Continuing through October 12, 2013
The face serves as the dramatic center of interest in the larger than life sized canvases favored by Eric Pedersen. His series of "Sleeping Giants" have, as the unifying title suggests, their eyes closed. They might be standing, but details of body language convey the passive recline of each model without the need to depict the bed or other surface on which they lie prone.
Pedersen alternately pushes the model's face to the very front of the picture plane, offering no spatial context beyond its relative position as it gets in your face (for example "The Untitled Painting of Aaron Half Asleep"); and pulls back to include the pale upper torso ("The Untitled Painting of Jonny Sleeping"), which serves as a foil to the deep set eyes, flame red hair, or dramatic shadow that separates, even beheads the sitter from the rest of their body.

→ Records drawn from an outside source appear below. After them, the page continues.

-- ==== Sys2Proof/Machine/Sha.lean ====
section
/-!
DEFINITION. SHA-256 (FIPS 180-4) and the verification of ECDSA P-256 signatures (FIPS 186-4), which authenticate
firmware images (R464, R465).  Integers stand in big-endian byte order as those standards give it.
-/

namespace Sys2Proof.Machine

abbrev Word32 := BitVec 32

/-! ### SHA-256 -/

/-- The first `n` bits of the `k`-th root of `x`, found from the top bit down. -/
def rootBits (k x : Nat) : Nat → Nat → Nat
  | 0, r => r
  | n + 1, r => if (r + 2 ^ n) ^ k ≤ x then rootBits k x n (r + 2 ^ n) else rootBits k x n r

/-- The first 32 bits of the fraction of the `k`-th root of `p`. -/
def rootFraction (k p : Nat) : Word32 := BitVec.ofNat 32 (rootBits k (p * 2 ^ (32 * k)) 40 0)

/-- The first 64 primes. -/
def shaPrimes : List Nat := (List.range 312).filter fun n => decide (2 ≤ n) && (List.range n).all fun d => d < 2 || n % d != 0

/-- The round constants: the cube roots of the first 64 primes. -/
def shaRounds : List Word32 := shaPrimes.map (rootFraction 3)

/-- The initial hash value: the square roots of the first 8 primes. -/
def shaStart : List Word32 := (shaPrimes.take 8).map (rootFraction 2)

/-- `n` further words of the message schedule, newest first. -/
def shaExtend : Nat → List Word32 → List Word32
  | 0, w => w
  | n + 1, w =>
    let a := w.getD 14 0
    let b := w.getD 1 0
    let s0 := a.rotateRight 7 ^^^ a.rotateRight 18 ^^^ (a >>> 3)
    let s1 := b.rotateRight 17 ^^^ b.rotateRight 19 ^^^ (b >>> 10)
    shaExtend n ((w.getD 15 0 + s0 + w.getD 6 0 + s1) :: w)

/-- One round on the eight working variables. -/
def shaRound (v : List Word32) (kw : Word32) : List Word32 :=
  match v with
  | [a, b, c, d, e, f, g, h] =>
    let s1 := e.rotateRight 6 ^^^ e.rotateRight 11 ^^^ e.rotateRight 25
    let t1 := h + s1 + ((e &&& f) ^^^ (~~~e &&& g)) + kw
    let s0 := a.rotateRight 2 ^^^ a.rotateRight 13 ^^^ a.rotateRight 22
    let t2 := s0 + ((a &&& b) ^^^ (a &&& c) ^^^ (b &&& c))
    [t1 + t2, a, b, c, d + t1, e, f, g]
  | _ => v

/-- The compression of one 64-byte block. -/
def shaBlock (h : List Word32) (block : Bytes) : List Word32 :=
  let w := (chunks 4 16 block).map fun b => BitVec.ofNat 32 (beNat b)
  let ws := (shaExtend 48 w.reverse).reverse
  let v := (List.zipWith (· + ·) shaRounds ws).foldl shaRound h
  List.zipWith (· + ·) h v

/-- The message with its padding. -/
def shaPad (m : Bytes) : Bytes :=
  m ++ [0x80] ++ zeros ((119 - m.length % 64) % 64) ++ beBytes 8 (8 * m.length)

/-- SHA-256 of a message, 32 bytes. -/
def sha256 (m : Bytes) : Bytes :=
  let p := shaPad m
  ((chunks 64 (p.length / 64) p).foldl shaBlock shaStart).flatMap fun w => beBytes 4 w.toNat

/-! ### P-256 -/

def p256 : Nat := 0xFFFFFFFF00000001000000000000000000000000FFFFFFFFFFFFFFFFFFFFFFFF
def p256Order : Nat := 0xFFFFFFFF00000000FFFFFFFFFFFFFFFFBCE6FAADA7179E84F3B9CAC2FC632551
def p256B : Nat := 0x5AC635D8AA3A93E7B3EBBD55769886BC651D06B0CC53B0F63BCE3C3E27D2604B
def p256Gx : Nat := 0x6B17D1F2E12C4247F8BCE6E563A440F277037D812DEB33A0F4A13945D898C296
def p256Gy : Nat := 0x4FE342E2FE1A7F9B8EE7EB4A7C0F9E162BCE33576B315ECECBB6406837BF51F5

/-- The low `bits` bits of `e` as exponent of `b`, modulo `m`. -/
def powMod (m : Nat) : Nat → Nat → Nat → Nat
  | 0, _, _ => 1 % m
  | n + 1, b, e =>
    let r := powMod m n (b * b % m) (e / 2)
    if e % 2 = 1 then b * r % m else r

/-- Inverse modulo a prime. -/
def invMod (m a : Nat) : Nat := powMod m 256 (a % m) (m - 2)

/-- A point of the curve; none is the point at infinity. -/
abbrev Point := Option (Nat × Nat)

/-- The chord or tangent construction with slope `l`. -/
def slopePoint (l x1 y1 x2 : Nat) : Point :=
  let x := (l * l + 2 * p256 - x1 - x2) % p256
  some (x, (l * (x1 + p256 - x) + p256 - y1) % p256)

/-- Sum of two points. -/
def addPoint : Point → Point → Point
  | none, q => q
  | p, none => p
  | some (x1, y1), some (x2, y2) =>
    if x1 = x2 then
      if (y1 + y2) % p256 = 0 then none
      else slopePoint ((3 * x1 * x1 + p256 - 3) % p256 * invMod p256 (2 * y1) % p256) x1 y1 x2
    else slopePoint ((y2 + p256 - y1) % p256 * invMod p256 (x2 + p256 - x1) % p256) x1 y1 x2

/-- The low `n` bits of `k` times `p`. -/
def mulPoint : Nat → Nat → Point → Point
  | 0, _, _ => none
  | n + 1, k, p =>
    let r := mulPoint n (k / 2) (addPoint p p)
    if k % 2 = 1 then addPoint p r else r

/-- The point lies on the curve, with coordinates in the field. -/
def onCurve (x y : Nat) : Bool :=
  decide (x < p256) && decide (y < p256) && y * y % p256 == (x * x * x + (p256 - 3) * x + p256B) % p256

/-- The signature (`r`, `s`) of the digest verifies under the public key (`x`, `y`). -/
def ecdsaVerify (digest : Bytes) (x y r s : Nat) : Bool :=
  let ok (v : Nat) : Bool := decide (0 < v) && decide (v < p256Order)
  if !onCurve x y || !ok r || !ok s then false
  else
    let w := invMod p256Order s
    let u1 := beNat digest * w % p256Order
    let u2 := r * w % p256Order
    match addPoint (mulPoint 256 u1 (some (p256Gx, p256Gy))) (mulPoint 256 u2 (some (x, y))) with
    | none => false
    | some (px, _) => px % p256Order == r

end Sys2Proof.Machine
end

The contrast is both sexy and classic, setting off a pleasurable visual and visceral tension.
But the artist has a more profound issue in mind, arriving at not so much a portrait as "an arrangement of countless moments, events and experiences" suggested analogously through a layered network of brush and knife pyrotechnics. The series of poses depicting the sleeping model (or "half" sleeping state, whatever that might mean) is arguably a gimmick that rids Pedersen of the need to contend with movement, psychological or emotional expression, or interaction between artist and model. What I see, however, is a deliberate objectification of the person into a vehicle for the artist to meditate on the connection between physical appearance and animating spirit. In short, brushwork and observation functions as the pure means of reconstructing humanity. It is a bit like performing an oratorio with a solo guitar and vocal.
The trap of these images is therefore their facility. If that is what they are about, the formal problem (the single face and body in repose) lacks sufficient interest or degree of difficulty to impress. That is not to dismiss the elements of physical presence and atmosphere that Pedersen executes with aplomb. Still in his early thirties he has demonstrated these chops for years already. The crisscross flickering of paint application, therefore, is not only obvious, and commendable for the honesty of that, it must be only the opening salvo to a far larger project. If, that is, the ambition here is genuinely aesthetic.
Let me prop this work against perhaps two of our most fully realized historical models, each of which offers Pedersen a target that he may fire away at for some decades. Monet's brushwork, at its best, remains far ahead of almost anyone's because it is so unpredictable to the eye yet convincing in the resulting image it produces. It suggests a remarkable energy of engagement together with a magnificent technical skill in its visual resolution. Pedersen's hand operates primarily in a crosshatch manner that, yes is gestural, but by comparison to this master it is both limited and repetitive. There is a good deal of interest for the eye to take in, but there remains a good deal of distance yet to be made up.
A very different ambition is expressed in the work of Chuck Close. An essentially photographic image is built on a grid structure, with each square of the grid itself functioning as a singular image. Pedersen does not exactly take his brushwork in this direction; it is more a thatch work of lines that draw passing attention individually, and work more as a collective visual hum. But he makes this point in the quote cited above: Pedersen wishes to acknowledge the atomized bits that ultimately add up to an individual identity.
When the visual model of the pixel first gained an aesthetic foothold during the 1980s, the idea that extremely supple wholes could be constructed from essentially simple bits was a revelation that continues to echo throughout the art world. Pedersen, and his generation perhaps, are beginning from a different place that makes it clear that far from nearing exhaustion, we are only beginning to attack the complexity of one of art's key challenges.